ServiceNow's acquisitions, like the $7.75B deal for Armus, are not meant to prop up growth. They are strategic accelerants for existing, organically-grown billion-dollar business units, enhancing capabilities rather than simply buying revenue.
Nvidia retreated from building its own cloud service due to the difficulty and unreliability of its 'cloud of clouds' model, which leased competitor infrastructure. It has now pivoted to a less complex marketplace model, connecting customers to smaller cloud providers instead.
The future IPO of Anduril, a private defense tech firm, is viewed as a critical test for the entire sector. Its performance will signal Wall Street's appetite for a new class of defense startups that have been heavily funded by venture capital with speculative, low-revenue profiles.

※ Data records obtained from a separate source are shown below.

theorem txEndToken_frame (x : InToken) (s : State) : Framed s (txEndToken x s) := by
  refine answers_awaitResult (.refl s) fun r => ?_
  cases r with
  | ok | error | noCarrier => exact answers_next.mpr ((keeps_setLink .idle s).complete _)
  | connect | fcerror | other => exact answers_next.mpr (.refl s)

theorem endAbort_frame (sawOk : Bool) (after : AfterAbort) (s : State) : EngineFrame s (endAbort sawOk after s) := by
  have hk : Keeps s (txReset (rxReset (setLink (if sawOk then .idle else .unknown) s))) := ⟨rfl, .same rfl⟩
  cases after with
  | timeout | abortCmd => exact hk.complete _
  | receiveTimeout n => exact hk.done (endReceive_done n _ _)

theorem abortToken_frame (after : AfterAbort) (x : InToken) (s : State) : Framed s (abortToken after x s) := by
  refine answers_awaitResult (.refl s) fun r => ?_
  cases r with
  | ok => exact answers_next.mpr (endAbort_frame true after s)
  | connect | noCarrier | error | fcerror | other => exact answers_next.mpr (.refl s)

/-! ## The ENGINE -/

theorem onToken_frame (w : WaitPoint) (x : InToken) (s : State) : Framed s (onToken w x s) := by
  cases w with
  | sendHdlc final => exact sendHdlcToken_frame final x s
  | recvHdlcData n found ovf => exact recvHdlcDataToken_frame n found ovf x s
  | recvHdlcDle n found ovf => exact recvHdlcDleToken_frame n found ovf x s
  | recvHdlcEnd n ovf => exact recvHdlcEndToken_frame n ovf x s
  | recvRaw n => exact recvRawToken_frame n x s
  | recvRawDle n => exact recvRawDleToken_frame n x s
  | recvRawEnd n => exact recvRawEndToken_frame n x s
  | recvBits => exact recvBitsToken_frame x s
  | recvBitsDle => exact recvBitsDleToken_frame x s
  | recvBitsEnd => exact recvBitsEndToken_frame x s
  | recvV34 n ovf => exact recvV34Token_frame n ovf x s
  | recvV34Dle n ovf => exact recvV34DleToken_frame n ovf x s
  | waitChannel => exact waitChannelToken_frame x s
  | waitChannelDle => exact waitChannelDleToken_frame x s
  | txCarrier => exact txCarrierToken_frame x s
  | rxCarrier => exact rxCarrierToken_frame x s
  | txSilence | rxSilence => exact silenceToken_frame x s
  | rxDropWait => exact rxDropWaitToken_frame x s
  | txEnd => exact txEndToken_frame x s
  | delay => exact answers_next.mpr (.refl s)
  | abortFirst _ after | abortSecond _ after => exact abortToken_frame after x s

theorem onTimeout_frame (w : WaitPoint) (s : State) : EngineFrame s (onTimeout w s) := by
  cases w with
  | delay => exact (EngineFrame.refl s).complete _
  | abortSecond t0 after => exact endAbort_frame false after s
  | _ => exact GoesOn.frame rfl ⟨_, rfl⟩

theorem runTimeouts_frame (fuel : Nat) (s : State) : EngineFrame s (runTimeouts fuel s) :=
  runTimeouts_induction (P := EngineFrame s)
    (fun _ w hw _ hu => hu.trans (by simp [hw]) (onTimeout_frame w _)) fuel s (.refl s)

/-- R241: a run over tokens that stops for no fault has taken the first of them. -/
theorem runTokens_cons_next {s t : State} {w : WaitPoint} {x : InToken} {ts : List InToken} (hw : s.pos = some w)
    (h : runTokens (x :: ts) s = .next t) :
    ∃ u, onToken w x { s with inbound := ts } = .next u ∧ runTokens ts u = .next t := by
  unfold runTokens at h
  split at h
  · rename_i hn; simp [hw] at hn
  · rename_i w' hw'
    obtain rfl : w' = w := by simpa [hw, eq_comm] using hw'
    split at h
    · exact ⟨_, ‹_›, h⟩
    · cases h
    · cases h

/-- R70: the ENGINE takes tokens from the head of the FIFO, and is otherwise within its frame. -/
theorem runTokens_frame (ts : List InToken) : ∀ s : State, s.inbound = ts →
    Answers (fun t => ∃ k, EngineFrame { s with inbound := ts.drop k } t) (runTokens ts s) := by
  induction ts with
  | nil =>
    rintro s hs
    exact answers_next.mpr ⟨0, by rw [List.drop_nil, ← hs]; exact runTimeouts_frame 3 s⟩
  | cons x ts ih =>
    intro s hs t ht
    obtain hw | ⟨w, hw⟩ := s.pos.eq_none_or_eq_some
    · rw [runTokens_idle hw] at ht
      cases ht
      exact ⟨0, by rw [List.drop_zero, ← hs]; exact .refl s⟩
    · obtain ⟨u, ho, ht⟩ := runTokens_cons_next hw ht
      have hu : EngineFrame { s with inbound := ts } u := onToken_frame w x _ u ho
      obtain hp | ⟨w', hp⟩ := u.pos.eq_none_or_eq_some
      · rw [runTokens_idle hp] at ht
        cases ht
        exact ⟨1, hu⟩
      · obtain ⟨k, hk⟩ := ih u (congrArg State.inbound hu.kept) t ht
        exact ⟨k + 1, (hu.withInbound (ts.drop k)).trans (by simp [hp]) hk⟩

theorem engineStep_frame (s : State) :
    Answers (fun t => ∃ k, EngineFrame { s with inbound := s.inbound.drop k } t) (engineStep s) := by
  unfold engineStep
  split
  · exact answers_next.mpr ⟨0, .refl s⟩
  · exact answers_next.mpr ⟨0, runTimeouts_frame 3 s⟩
  · exact runTokens_frame s.inbound s rfl

/-- R71: a command that goes on shows in CHMODE and BITSTATE only. -/
theorem GoesOn.readReg {s t : State} (h : GoesOn s t) (hbusy : t.busy = s.busy) (offset : Nat) (hchmode : offset ≠ 0x30)
    (hbitstate : offset ≠ 0x38) : readReg offset t = readReg offset s := by
  have hstatus : statusWord t = statusWord s := by
    simp only [statusWord, hbusy]
    rw [h]
  unfold Machine.readReg
  split
  case h_1 | h_15 => rfl
  case h_3 => exact hstatus
  case h_12 => exact absurd rfl hchmode
  case h_14 => exact absurd rfl hbitstate
  all_goals rw [h]

theorem engineStep_idle {s : State} (hp : s.pos = none) : engineStep s = .next s := by
  simp [engineStep, hp]

/-- R40: with no command running an ENGINE step starts none. -/
theorem busy_of_engineStep {s t : State} (h : engineStep s = .next t) (ht : t.busy = true) : s.busy = true := by
  cases hp : s.pos with
  | none =>
    rw [engineStep_idle hp] at h
    cases h
    exact ht
  | some w => simp [State.busy, hp]

/-- Settles O47, by induction over the tokens taken and the deadlines passed. -/
theorem engineStepFrame : Obligations.EngineStepFrame := by
  intro s t ht
  obtain ⟨k, hf⟩ := engineStep_frame s t ht
  refine ⟨?_, ?_, ?_, ?_, ?_, ?_, ?_, ?_, ?_, ?_, ?_, ?_, ?_, ?_, ⟨k, ?_⟩, hf.sent, fun hbusy j _ hj => ?registers⟩
  case registers =>
    have hrun := hf.running (by simpa [State.busy, Option.isSome_iff_ne_none] using hbusy)
    simp only [List.mem_cons, List.not_mem_nil, or_false, not_or] at hj
    obtain ⟨hchmode, hbitstate⟩ := hj
    exact hrun.readReg (hbusy.trans (busy_of_engineStep ht hbusy).symm) _ (by omega) (by omega)
  all_goals rw [hf.kept]

end Sys2Proof.Machine
end

section
/-! PROOFS. The frame of a CMD write step (R80, R83): what the part of a command that runs in it leaves as it is. -/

Nvidia is helping customers finance its expensive AI chips through unconventional methods like creating special purpose vehicles for debt or exchanging chips for equity. This indicates that the high cost of its hardware is a significant sales hurdle requiring innovative solutions.
ServiceNow has identified data analytics as its next major growth engine, with the goal of making it the company's sixth billion-dollar business line. This strategy leverages its unique position as an 'enterprise OS' with deep, end-to-end visibility into core business processes.
Contrary to speculation, SpaceX's IPO narrative around space-based data centers is not a marketing ploy to cover slowing growth. The company believes it's the cheapest long-term compute solution and requires public capital to fund the massive, capital-intensive vision.
The current IPO market is bifurcated. Investors are unenthusiastic about solid, VC-backed companies in the $5-$15B valuation range, leading to poor post-IPO performance. However, there is immense pent-up demand for a handful of mega-private companies like SpaceX and OpenAI.